Commons : Ubierring  - collection of images, videos and audio files

Individual evidence

  1. Eberhard Gothein , Georg Neuhaus: The city of Cöln in the first century under Prussian rule 1815 to 1915 , part 1, 1916, p. 230.
  2. ^ Hiltrud Kier : Cologne: Kunstführer , 1980, p. 129.
  3. ^ Philipp Krapf: Advances in Engineering , 1906, p. 178.
  4. ^ Hiltrud Kier : The Cologne Neustadt. Planning, creation, use . (= Contributions to architectural and art monuments in the Rhineland , Volume 23), Schwann, Düsseldorf 1978, ISBN 3-590-29023-4 , p. 178f.
  5. ^ Siegfried Jakobi: The Royal Prussian Mechanical Engineering Schools , 1905, p. 62 ff.

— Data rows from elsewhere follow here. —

/-- The bits of an instruction's word that decode neither tests nor reads as an operand (R148, `ignored_bits` of
spec/opcode_table.json). -/
def ignoredBits : Instr → Word
  | .addi _ _ _ => 0x00000000
  | .addiu _ _ _ => 0x00000000
  | .slti _ _ _ => 0x00000000
  | .sltiu _ _ _ => 0x00000000
  | .andi _ _ _ => 0x00000000
  | .ori _ _ _ => 0x00000000
  | .xori _ _ _ => 0x00000000
  | .lui _ _ => 0x03E00000
  | .daddi _ _ _ => 0x00000000
  | .daddiu _ _ _ => 0x00000000
  | .add _ _ _ => 0x000007C0
  | .addu _ _ _ => 0x000007C0
  | .sub _ _ _ => 0x000007C0
  | .subu _ _ _ => 0x000007C0
  | .and _ _ _ => 0x000007C0
  | .or _ _ _ => 0x000007C0
  | .xor _ _ _ => 0x000007C0
  | .nor _ _ _ => 0x000007C0
  | .slt _ _ _ => 0x000007C0
  | .sltu _ _ _ => 0x000007C0
  | .dadd _ _ _ => 0x000007C0
  | .daddu _ _ _ => 0x000007C0
  | .dsub _ _ _ => 0x000007C0
  | .dsubu _ _ _ => 0x000007C0
  | .sll _ _ _ => 0x03E00000
  | .srl _ _ _ => 0x03E00000
  | .sra _ _ _ => 0x03E00000
  | .sllv _ _ _ => 0x000007C0
  | .srlv _ _ _ => 0x000007C0
  | .srav _ _ _ => 0x000007C0
  | .dsll _ _ _ => 0x03E00000
  | .dsrl _ _ _ => 0x03E00000
  | .dsra _ _ _ => 0x03E00000
  | .dsllv _ _ _ => 0x000007C0
  | .dsrlv _ _ _ => 0x000007C0
  | .dsrav _ _ _ => 0x000007C0
  | .dsll32 _ _ _ => 0x03E00000
  | .dsrl32 _ _ _ => 0x03E00000
  | .dsra32 _ _ _ => 0x03E00000
  | .mfhi _ => 0x03FF07C0
  | .mthi _ => 0x001FFFC0
  | .mflo _ => 0x03FF07C0
  | .mtlo _ => 0x001FFFC0
  | .mult _ _ => 0x0000FFC0
  | .multu _ _ => 0x0000FFC0
  | .div _ _ => 0x0000FFC0
  | .divu _ _ => 0x0000FFC0
  | .dmult _ _ => 0x0000FFC0
  | .dmultu _ _ => 0x0000FFC0
  | .ddiv _ _ => 0x0000FFC0
  | .ddivu _ _ => 0x0000FFC0
  | .lb _ _ _ => 0x00000000
  | .lbu _ _ _ => 0x00000000
  | .lh _ _ _ => 0x00000000
  | .lhu _ _ _ => 0x00000000
  | .lw _ _ _ => 0x00000000
  | .lwu _ _ _ => 0x00000000
  | .ld _ _ _ => 0x00000000
  | .lwl _ _ _ => 0x00000000
  | .lwr _ _ _ => 0x00000000
  | .ldl _ _ _ => 0x00000000
  | .ldr _ _ _ => 0x00000000
  | .sb _ _ _ => 0x00000000
  | .sh _ _ _ => 0x00000000
  | .sw _ _ _ => 0x00000000
  | .sd _ _ _ => 0x00000000
  | .swl _ _ _ => 0x00000000
  | .swr _ _ _ => 0x00000000
  | .sdl _ _ _ => 0x00000000
  | .sdr _ _ _ => 0x00000000
  | .ll _ _ _ => 0x00000000
  | .lld _ _ _ => 0x00000000
  | .sc _ _ _ => 0x00000000
  | .scd _ _ _ => 0x00000000
  | .j _ => 0x00000000
  | .jal _ => 0x00000000
  | .jr _ => 0x001FFFC0
  | .jalr _ _ => 0x001F07C0
  | .beq _ _ _ => 0x00000000
  | .bne _ _ _ => 0x00000000
  | .blez _ _ => 0x001F0000
  | .bgtz _ _ => 0x001F0000
  | .beql _ _ _ => 0x00000000
  | .bnel _ _ _ => 0x00000000
  | .blezl _ _ => 0x001F0000
  | .bgtzl _ _ => 0x001F0000
  | .bltz _ _ => 0x00000000
  | .bgez _ _ => 0x00000000
  | .bltzl _ _ => 0x00000000
  | .bgezl _ _ => 0x00000000
  | .bltzal _ _ => 0x00000000
  | .bgezal _ _ => 0x00000000
  | .bltzall _ _ => 0x00000000
  | .bgezall _ _ => 0x00000000
  | .syscall => 0x03FFFFC0
  | .break_ => 0x03FFFFC0
  | .sync => 0x03FFFFC0
  | .cache _ _ _ => 0x00000000
  | .tge _ _ => 0x0000FFC0
  | .tgeu _ _ => 0x0000FFC0
  | .tlt _ _ => 0x0000FFC0
  | .tltu _ _ => 0x0000FFC0
  | .teq _ _ => 0x0000FFC0
  | .tne _ _ => 0x0000FFC0
  | .tgei _ _ => 0x00000000
  | .tgeiu _ _ => 0x00000000
  | .tlti _ _ => 0x00000000
  | .tltiu _ _ => 0x00000000
  | .teqi _ _ => 0x00000000
  | .tnei _ _ => 0x00000000
  | .mfc0 _ _ => 0x000007FF
  | .mtc0 _ _ => 0x000007FF
  | .tlbr => 0x001FFFC0
  | .tlbwi => 0x001FFFC0
  | .tlbwr => 0x001FFFC0
  | .tlbp => 0x001FFFC0
  | .eret => 0x001FFFC0
  | .mfc1 _ _ => 0x000007FF
  | .dmfc1 _ _ => 0x000007FF
  | .cfc1 _ _ => 0x000007FF
  | .mtc1 _ _ => 0x000007FF
  | .dmtc1 _ _ => 0x000007FF
  | .ctc1 _ _ => 0x000007FF
  | .bc1f _ => 0x00000000
  | .bc1t _ => 0x00000000
  | .bc1fl _ => 0x00000000
  | .bc1tl _ => 0x00000000
  | .lwc1 _ _ _ => 0x00000000
  | .ldc1 _ _ _ => 0x00000000
  | .swc1 _ _ _ => 0x00000000
  | .sdc1 _ _ _ => 0x00000000
  | .addS _ _ _ => 0x00000000
  | .addD _ _ _ => 0x00000000
  | .subS _ _ _ => 0x00000000
  | .subD _ _ _ => 0x00000000
  | .mulS _ _ _ => 0x00000000
  | .mulD _ _ _ => 0x00000000
  | .divS _ _ _ => 0x00000000
  | .divD _ _ _ => 0x00000000
  | .sqrtS _ _ => 0x001F0000
  | .sqrtD _ _ => 0x001F0000
  | .absS _ _ => 0x001F0000
  | .absD _ _ => 0x001F0000
  | .movS _ _ => 0x001F0000
  | .movD _ _ => 0x001F0000
  | .negS _ _ => 0x001F0000
  | .negD _ _ => 0x001F0000
  | .roundLS _ _ => 0x001F0000
  | .roundLD _ _ => 0x001F0000
  | .truncLS _ _ => 0x001F0000
  | .truncLD _ _ => 0x001F0000
  | .ceilLS _ _ => 0x001F0000
  | .ceilLD _ _ => 0x001F0000
  | .floorLS _ _ => 0x001F0000
  | .floorLD _ _ => 0x001F0000
  | .roundWS _ _ => 0x001F0000
  | .roundWD _ _ => 0x001F0000
  | .truncWS _ _ => 0x001F0000
  | .truncWD _ _ => 0x001F0000
  | .ceilWS _ _ => 0x001F0000
  | .ceilWD _ _ => 0x001F0000
  | .floorWS _ _ => 0x001F0000
  | .floorWD _ _ => 0x001F0000
  | .cvtSD _ _ => 0x001F0000
  | .cvtSW _ _ => 0x001F0000
  | .cvtSL _ _ => 0x001F0000
  | .cvtDS _ _ => 0x001F0000
  | .cvtDW _ _ => 0x001F0000
  | .cvtDL _ _ => 0x001F0000
  | .cvtWS _ _ => 0x001F0000
  | .cvtWD _ _ => 0x001F0000
  | .cvtLS _ _ => 0x001F0000
  | .cvtLD _ _ => 0x001F0000
  | .cFS _ _ => 0x000007C0
  | .cFD _ _ => 0x000007C0
  | .cUnS _ _ => 0x000007C0
  | .cUnD _ _ => 0x000007C0
  | .cEqS _ _ => 0x000007C0
  | .cEqD _ _ => 0x000007C0
  | .cUeqS _ _ => 0x000007C0
  | .cUeqD _ _ => 0x000007C0
  | .cOltS _ _ => 0x000007C0
  | .cOltD _ _ => 0x000007C0
  | .cUltS _ _ => 0x000007C0
  | .cUltD _ _ => 0x000007C0
  | .cOleS _ _ => 0x000007C0
  | .cOleD _ _ => 0x000007C0
  | .cUleS _ _ => 0x000007C0
  | .cUleD _ _ => 0x000007C0
  | .cSfS _ _ => 0x000007C0
  | .cSfD _ _ => 0x000007C0
  | .cNgleS _ _ => 0x000007C0
  | .cNgleD _ _ => 0x000007C0
  | .cSeqS _ _ => 0x000007C0
  | .cSeqD _ _ => 0x000007C0
  | .cNglS _ _ => 0x000007C0
  | .cNglD _ _ => 0x000007C0
  | .cLtS _ _ => 0x000007C0
  | .cLtD _ _ => 0x000007C0
  | .cNgeS _ _ => 0x000007C0
  | .cNgeD _ _ => 0x000007C0
  | .cLeS _ _ => 0x000007C0
  | .cLeD _ _ => 0x000007C0
  | .cNgtS _ _ => 0x000007C0
  | .cNgtD _ _ => 0x000007C0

  6. Carl Dietmar: The night when the hillige Coellen went down. In: Kölner Stadt-Anzeiger , June 27, 2003; Andreas Otto ( KNA ): 73 years ago: "Peter and Paul attack" in Cologne. Sea of ​​flames around the cathedral. In: Domradio.de , June 28, 2016.
  7. ^ Otto Gaul , Anton Henze , Fried Mühlberg : Nordrhein-Westfalen, Kunstdenkmäler und Museen , 1982, p. 411.
  8. ^ Daniel Friedrich Sotzmann : About des Antonius von Worms illustration of the city of Cologne from the years 1531 , 1819, p. 25.
  9. ^ Hans Vogts : The profane monuments of the city of Cologne , 1930, p. 122.